A common data set to use when testing is a string of pseudo random bits. These strings of bits are commonly generated by a linear feedback shift register (LFSR). A linear feedback shift register (LFSR) is a shift register whose input bit is a linear function of its previous state [21]. The PRNG generator used in this experiment has its input bit be the exclusive or of its 14 and 15th bit in its current state. Figure 4.1 shows the LFSR implementation used in this test. This method of PRNG generation is a common method for testing bit error ratio's in networking.



Figure 4.1. LFSR Implementation

An Aurora core was set up to provide a simple streaming interface and clock correction sequences for this BER test. The Aurora cores were set up to take in 16 bits of data every 6.4 ns  $(\frac{1}{156.25MHz})$ , and then pass the data on, along with all of the necessary control signals, to the MGTs. There were no bonded channels in this test.

A LFSR implemented on the FPGA fabric available on the Virtex2 Pro FPGA can not run at 3.125 GHz, which would be required to directly generate the bit stream with 1 LFSR and only taking the 1 output bit, which is the standard operation. The FPGA logic simply can not run at that high of clock rate. To solve this problem, two solutions were possible: have a dedicated LFSR generating a data stream for each of the 16 bit wide input bus, or use 16 bits from the internal state of the shift register in parallel to feed the 16 bit input bus. The first option would generate a more random bit stream, however the extra overhead of initializing each bit independently, and keeping track of 16 separate generating and following LFSRs would be more work than is necessary. The second option has a disadvantage that each 16 bit word transmitted in the network is very similar to the previous word, it is just the previous word shifted by 1 place, and 1 new bit is inserted to the sequence. However, this option is much simpler to manage only 1 LFSR is needed on the transmitting and receiving side.

There are some doubts if this method of parallel output from the LFSR generates the same quality bit stream as a single LFSR running at the much higher clock rate. However, if you consider the output of the serial LFSR as a very long stream of bits, then the output of the parallel LFSR is simply a sliding window along this stream. This window moves 1 bit every clock cycle input to the parallel LFSR. The output of the parallel LFSR is just 16 bits from the long sequence of the pseudo random string that the serial LFSR is generating.

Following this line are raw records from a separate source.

/-! ## modifyHrow -/

@[simp] theorem modifyHrow_par (idx : BitVec 7) (f : HRow → HRow) (s : State) : (modifyHrow idx f s).par = s.par := rfl
@[simp] theorem modifyHrow_store (idx : BitVec 7) (f : HRow → HRow) (s : State) : (modifyHrow idx f s).store = s.store := rfl
@[simp] theorem modifyHrow_wp (idx : BitVec 7) (f : HRow → HRow) (s : State) : (modifyHrow idx f s).wp = s.wp := rfl
@[simp] theorem modifyHrow_mbox (idx : BitVec 7) (f : HRow → HRow) (s : State) : (modifyHrow idx f s).mbox = s.mbox := rfl
@[simp] theorem modifyHrow_pend (idx : BitVec 7) (f : HRow → HRow) (s : State) : (modifyHrow idx f s).pend = s.pend := rfl
@[simp] theorem modifyHrow_vtab (idx : BitVec 7) (f : HRow → HRow) (s : State) : (modifyHrow idx f s).vtab = s.vtab := rfl
@[simp] theorem modifyHrow_htab (idx : BitVec 7) (f : HRow → HRow) (s : State) : (modifyHrow idx f s).htab = s.htab.modify idx.toNat f := rfl
@[simp] theorem modifyHrow_act (idx : BitVec 7) (f : HRow → HRow) (s : State) : (modifyHrow idx f s).act = s.act := rfl
@[simp] theorem modifyHrow_run (idx : BitVec 7) (f : HRow → HRow) (s : State) : (modifyHrow idx f s).run = s.run := rfl
@[simp] theorem modifyHrow_cstate (idx : BitVec 7) (f : HRow → HRow) (s : State) : (modifyHrow idx f s).cstate = s.cstate := rfl
@[simp] theorem modifyHrow_trigIdx (idx : BitVec 7) (f : HRow → HRow) (s : State) : (modifyHrow idx f s).trigIdx = s.trigIdx := rfl
@[simp] theorem modifyHrow_forced (idx : BitVec 7) (f : HRow → HRow) (s : State) : (modifyHrow idx f s).forced = s.forced := rfl
@[simp] theorem modifyHrow_pix (idx : BitVec 7) (f : HRow → HRow) (s : State) : (modifyHrow idx f s).pix = s.pix := rfl
@[simp] theorem modifyHrow_skipcnt (idx : BitVec 7) (f : HRow → HRow) (s : State) : (modifyHrow idx f s).skipcnt = s.skipcnt := rfl
@[simp] theorem modifyHrow_framebuf (idx : BitVec 7) (f : HRow → HRow) (s : State) : (modifyHrow idx f s).framebuf = s.framebuf := rfl
@[simp] theorem modifyHrow_acc (idx : BitVec 7) (f : HRow → HRow) (s : State) : (modifyHrow idx f s).acc = s.acc := rfl
@[simp] theorem modifyHrow_avgcnt (idx : BitVec 7) (f : HRow → HRow) (s : State) : (modifyHrow idx f s).avgcnt = s.avgcnt := rfl
@[simp] theorem modifyHrow_miss (idx : BitVec 7) (f : HRow → HRow) (s : State) : (modifyHrow idx f s).miss = s.miss := rfl
@[simp] theorem modifyHrow_lfValid (idx : BitVec 7) (f : HRow → HRow) (s : State) : (modifyHrow idx f s).lfValid = s.lfValid := rfl
@[simp] theorem modifyHrow_lfData (idx : BitVec 7) (f : HRow → HRow) (s : State) : (modifyHrow idx f s).lfData = s.lfData := rfl
@[simp] theorem modifyHrow_lfChen (idx : BitVec 7) (f : HRow → HRow) (s : State) : (modifyHrow idx f s).lfChen = s.lfChen := rfl
@[simp] theorem modifyHrow_frameseq (idx : BitVec 7) (f : HRow → HRow) (s : State) : (modifyHrow idx f s).frameseq = s.frameseq := rfl
@[simp] theorem modifyHrow_ry (idx : BitVec 7) (f : HRow → HRow) (s : State) : (modifyHrow idx f s).ry = s.ry := rfl
@[simp] theorem modifyHrow_ryValid (idx : BitVec 7) (f : HRow → HRow) (s : State) : (modifyHrow idx f s).ryValid = s.ryValid := rfl
@[simp] theorem modifyHrow_fset (idx : BitVec 7) (f : HRow → HRow) (s : State) : (modifyHrow idx f s).fset = s.fset := rfl
@[simp] theorem modifyHrow_fcnt (idx : BitVec 7) (f : HRow → HRow) (s : State) : (modifyHrow idx f s).fcnt = s.fcnt := rfl
@[simp] theorem modifyHrow_ovr (idx : BitVec 7) (f : HRow → HRow) (s : State) : (modifyHrow idx f s).ovr = s.ovr := rfl
@[simp] theorem modifyHrow_cfgerr (idx : BitVec 7) (f : HRow → HRow) (s : State) : (modifyHrow idx f s).cfgerr = s.cfgerr := rfl
@[simp] theorem modifyHrow_cmderr (idx : BitVec 7) (f : HRow → HRow) (s : State) : (modifyHrow idx f s).cmderr = s.cmderr := rfl
@[simp] theorem modifyHrow_out (idx : BitVec 7) (f : HRow → HRow) (s : State) : (modifyHrow idx f s).out = s.out := rfl
@[simp] theorem modifyHrow_readOut (idx : BitVec 7) (f : HRow → HRow) (s : State) : (modifyHrow idx f s).readOut = s.readOut := rfl
@[simp] theorem modifyHrow_draws (idx : BitVec 7) (f : HRow → HRow) (s : State) : (modifyHrow idx f s).draws = s.draws := rfl
@[simp] theorem modifyHrow_inputs (idx : BitVec 7) (f : HRow → HRow) (s : State) : (modifyHrow idx f s).inputs = s.inputs := rfl

/-! ## withPending -/

@[simp] theorem withPending_par (f : PendingCfg → PendingCfg) (s : State) : (withPending f s).par = s.par := rfl
@[simp] theorem withPending_store (f : PendingCfg → PendingCfg) (s : State) : (withPending f s).store = s.store := rfl
@[simp] theorem withPending_wp (f : PendingCfg → PendingCfg) (s : State) : (withPending f s).wp = s.wp := rfl
@[simp] theorem withPending_mbox (f : PendingCfg → PendingCfg) (s : State) : (withPending f s).mbox = s.mbox := rfl
@[simp] theorem withPending_pend (f : PendingCfg → PendingCfg) (s : State) : (withPending f s).pend = f s.pend := rfl
@[simp] theorem withPending_vtab (f : PendingCfg → PendingCfg) (s : State) : (withPending f s).vtab = s.vtab := rfl
@[simp] theorem withPending_htab (f : PendingCfg → PendingCfg) (s : State) : (withPending f s).htab = s.htab := rfl
@[simp] theorem withPending_act (f : PendingCfg → PendingCfg) (s : State) : (withPending f s).act = s.act := rfl
@[simp] theorem withPending_run (f : PendingCfg → PendingCfg) (s : State) : (withPending f s).run = s.run := rfl
@[simp] theorem withPending_cstate (f : PendingCfg → PendingCfg) (s : State) : (withPending f s).cstate = s.cstate := rfl
@[simp] theorem withPending_trigIdx (f : PendingCfg → PendingCfg) (s : State) : (withPending f s).trigIdx = s.trigIdx := rfl
@[simp] theorem withPending_forced (f : PendingCfg → PendingCfg) (s : State) : (withPending f s).forced = s.forced := rfl
@[simp] theorem withPending_pix (f : PendingCfg → PendingCfg) (s : State) : (withPending f s).pix = s.pix := rfl
@[simp] theorem withPending_skipcnt (f : PendingCfg → PendingCfg) (s : State) : (withPending f s).skipcnt = s.skipcnt := rfl
@[simp] theorem withPending_framebuf (f : PendingCfg → PendingCfg) (s : State) : (withPending f s).framebuf = s.framebuf := rfl
@[simp] theorem withPending_acc (f : PendingCfg → PendingCfg) (s : State) : (withPending f s).acc = s.acc := rfl
@[simp] theorem withPending_avgcnt (f : PendingCfg → PendingCfg) (s : State) : (withPending f s).avgcnt = s.avgcnt := rfl
@[simp] theorem withPending_miss (f : PendingCfg → PendingCfg) (s : State) : (withPending f s).miss = s.miss := rfl
@[simp] theorem withPending_lfValid (f : PendingCfg → PendingCfg) (s : State) : (withPending f s).lfValid = s.lfValid := rfl
@[simp] theorem withPending_lfData (f : PendingCfg → PendingCfg) (s : State) : (withPending f s).lfData = s.lfData := rfl
@[simp] theorem withPending_lfChen (f : PendingCfg → PendingCfg) (s : State) : (withPending f s).lfChen = s.lfChen := rfl
@[simp] theorem withPending_frameseq (f : PendingCfg → PendingCfg) (s : State) : (withPending f s).frameseq = s.frameseq := rfl
@[simp] theorem withPending_ry (f : PendingCfg → PendingCfg) (s : State) : (withPending f s).ry = s.ry := rfl
@[simp] theorem withPending_ryValid (f : PendingCfg → PendingCfg) (s : State) : (withPending f s).ryValid = s.ryValid := rfl
@[simp] theorem withPending_fset (f : PendingCfg → PendingCfg) (s : State) : (withPending f s).fset = s.fset := rfl
@[simp] theorem withPending_fcnt (f : PendingCfg → PendingCfg) (s : State) : (withPending f s).fcnt = s.fcnt := rfl
@[simp] theorem withPending_ovr (f : PendingCfg → PendingCfg) (s : State) : (withPending f s).ovr = s.ovr := rfl
@[simp] theorem withPending_cfgerr (f : PendingCfg → PendingCfg) (s : State) : (withPending f s).cfgerr = s.cfgerr := rfl
@[simp] theorem withPending_cmderr (f : PendingCfg → PendingCfg) (s : State) : (withPending f s).cmderr = s.cmderr := rfl
@[simp] theorem withPending_out (f : PendingCfg → PendingCfg) (s : State) : (withPending f s).out = s.out := rfl
@[simp] theorem withPending_readOut (f : PendingCfg → PendingCfg) (s : State) : (withPending f s).readOut = s.readOut := rfl
@[simp] theorem withPending_draws (f : PendingCfg → PendingCfg) (s : State) : (withPending f s).draws = s.draws := rfl
@[simp] theorem withPending_inputs (f : PendingCfg → PendingCfg) (s : State) : (withPending f s).inputs = s.inputs := rfl

/-! ## emitFrame -/

@[simp] theorem emitFrame_par (frame : PerChannel Frame) (s : State) : (emitFrame frame s).par = s.par := rfl
@[simp] theorem emitFrame_store (frame : PerChannel Frame) (s : State) : (emitFrame frame s).store = s.store := rfl
@[simp] theorem emitFrame_wp (frame : PerChannel Frame) (s : State) : (emitFrame frame s).wp = s.wp := rfl
@[simp] theorem emitFrame_mbox (frame : PerChannel Frame) (s : State) : (emitFrame frame s).mbox = s.mbox := rfl
@[simp] theorem emitFrame_pend (frame : PerChannel Frame) (s : State) : (emitFrame frame s).pend = s.pend := rfl
@[simp] theorem emitFrame_vtab (frame : PerChannel Frame) (s : State) : (emitFrame frame s).vtab = s.vtab := rfl
@[simp] theorem emitFrame_htab (frame : PerChannel Frame) (s : State) : (emitFrame frame s).htab = s.htab := rfl
@[simp] theorem emitFrame_act (frame : PerChannel Frame) (s : State) : (emitFrame frame s).act = s.act := rfl
@[simp] theorem emitFrame_run (frame : PerChannel Frame) (s : State) : (emitFrame frame s).run = s.run := rfl
@[simp] theorem emitFrame_cstate (frame : PerChannel Frame) (s : State) : (emitFrame frame s).cstate = s.cstate := rfl
@[simp] theorem emitFrame_trigIdx (frame : PerChannel Frame) (s : State) : (emitFrame frame s).trigIdx = s.trigIdx := rfl
@[simp] theorem emitFrame_forced (frame : PerChannel Frame) (s : State) : (emitFrame frame s).forced = s.forced := rfl
@[simp] theorem emitFrame_pix (frame : PerChannel Frame) (s : State) : (emitFrame frame s).pix = s.pix := rfl
@[simp] theorem emitFrame_skipcnt (frame : PerChannel Frame) (s : State) : (emitFrame frame s).skipcnt = s.skipcnt := rfl
@[simp] theorem emitFrame_framebuf (frame : PerChannel Frame) (s : State) : (emitFrame frame s).framebuf = s.framebuf := rfl
@[simp] theorem emitFrame_acc (frame : PerChannel Frame) (s : State) : (emitFrame frame s).acc = s.acc := rfl
@[simp] theorem emitFrame_avgcnt (frame : PerChannel Frame) (s : State) : (emitFrame frame s).avgcnt = s.avgcnt := rfl
@[simp] theorem emitFrame_miss (frame : PerChannel Frame) (s : State) : (emitFrame frame s).miss = s.miss := rfl
@[simp] theorem emitFrame_lfValid (frame : PerChannel Frame) (s : State) : (emitFrame frame s).lfValid = s.lfValid := rfl
@[simp] theorem emitFrame_lfData (frame : PerChannel Frame) (s : State) : (emitFrame frame s).lfData = s.lfData := rfl
@[simp] theorem emitFrame_lfChen (frame : PerChannel Frame) (s : State) : (emitFrame frame s).lfChen = s.lfChen := rfl
@[simp] theorem emitFrame_frameseq (frame : PerChannel Frame) (s : State) : (emitFrame frame s).frameseq = s.frameseq := rfl
@[simp] theorem emitFrame_ry (frame : PerChannel Frame) (s : State) : (emitFrame frame s).ry = s.ry := rfl
@[simp] theorem emitFrame_ryValid (frame : PerChannel Frame) (s : State) : (emitFrame frame s).ryValid = s.ryValid := rfl
@[simp] theorem emitFrame_fset (frame : PerChannel Frame) (s : State) : (emitFrame frame s).fset = s.fset := rfl
@[simp] theorem emitFrame_fcnt (frame : PerChannel Frame) (s : State) : (emitFrame frame s).fcnt = s.fcnt := rfl
@[simp] theorem emitFrame_ovr (frame : PerChannel Frame) (s : State) : (emitFrame frame s).ovr = s.ovr := rfl
@[simp] theorem emitFrame_cfgerr (frame : PerChannel Frame) (s : State) : (emitFrame frame s).cfgerr = s.cfgerr := rfl
@[simp] theorem emitFrame_cmderr (frame : PerChannel Frame) (s : State) : (emitFrame frame s).cmderr = s.cmderr := rfl
@[simp] theorem emitFrame_out (frame : PerChannel Frame) (s : State) : (emitFrame frame s).out = s.out ++ [.frame (frameRecord s frame)] := rfl
@[simp] theorem emitFrame_readOut (frame : PerChannel Frame) (s : State) : (emitFrame frame s).readOut = s.readOut := rfl
@[simp] theorem emitFrame_draws (frame : PerChannel Frame) (s : State) : (emitFrame frame s).draws = s.draws := rfl
@[simp] theorem emitFrame_inputs (frame : PerChannel Frame) (s : State) : (emitFrame frame s).inputs = s.inputs := rfl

#### 4.1.2 Bit Error Ratio Tester

The LFSR described in the previous section forms the core of the of the bit error ratio tester implemented for this experiment. There are two of these LFSRs for each direction for each network link tested. One LFSR generates the test pattern and sends it to the transceiver via Aurora. The second LFSR receives the beginning of the pattern stream, latches it into its shift register, and the begins to generate the same pattern. Because each LFSR has an identical feedback circuit, and that they are now synchronized to the same place in the pattern, the output from the LFSR on the receiving side, and the output from the Aurora core, also on the receiving side, should then be identical. A simple error counter counts the number of times these two values were not identical. This value is read out either by LEDs on the ML-310 board, or though the debugging interface Chipscope.



Figure 4.2 shows the architecture of the BER core used in these tests.

Figure 4.2. BER Core Implementation

The output of the BER simply states the number of errors it has encountered so far.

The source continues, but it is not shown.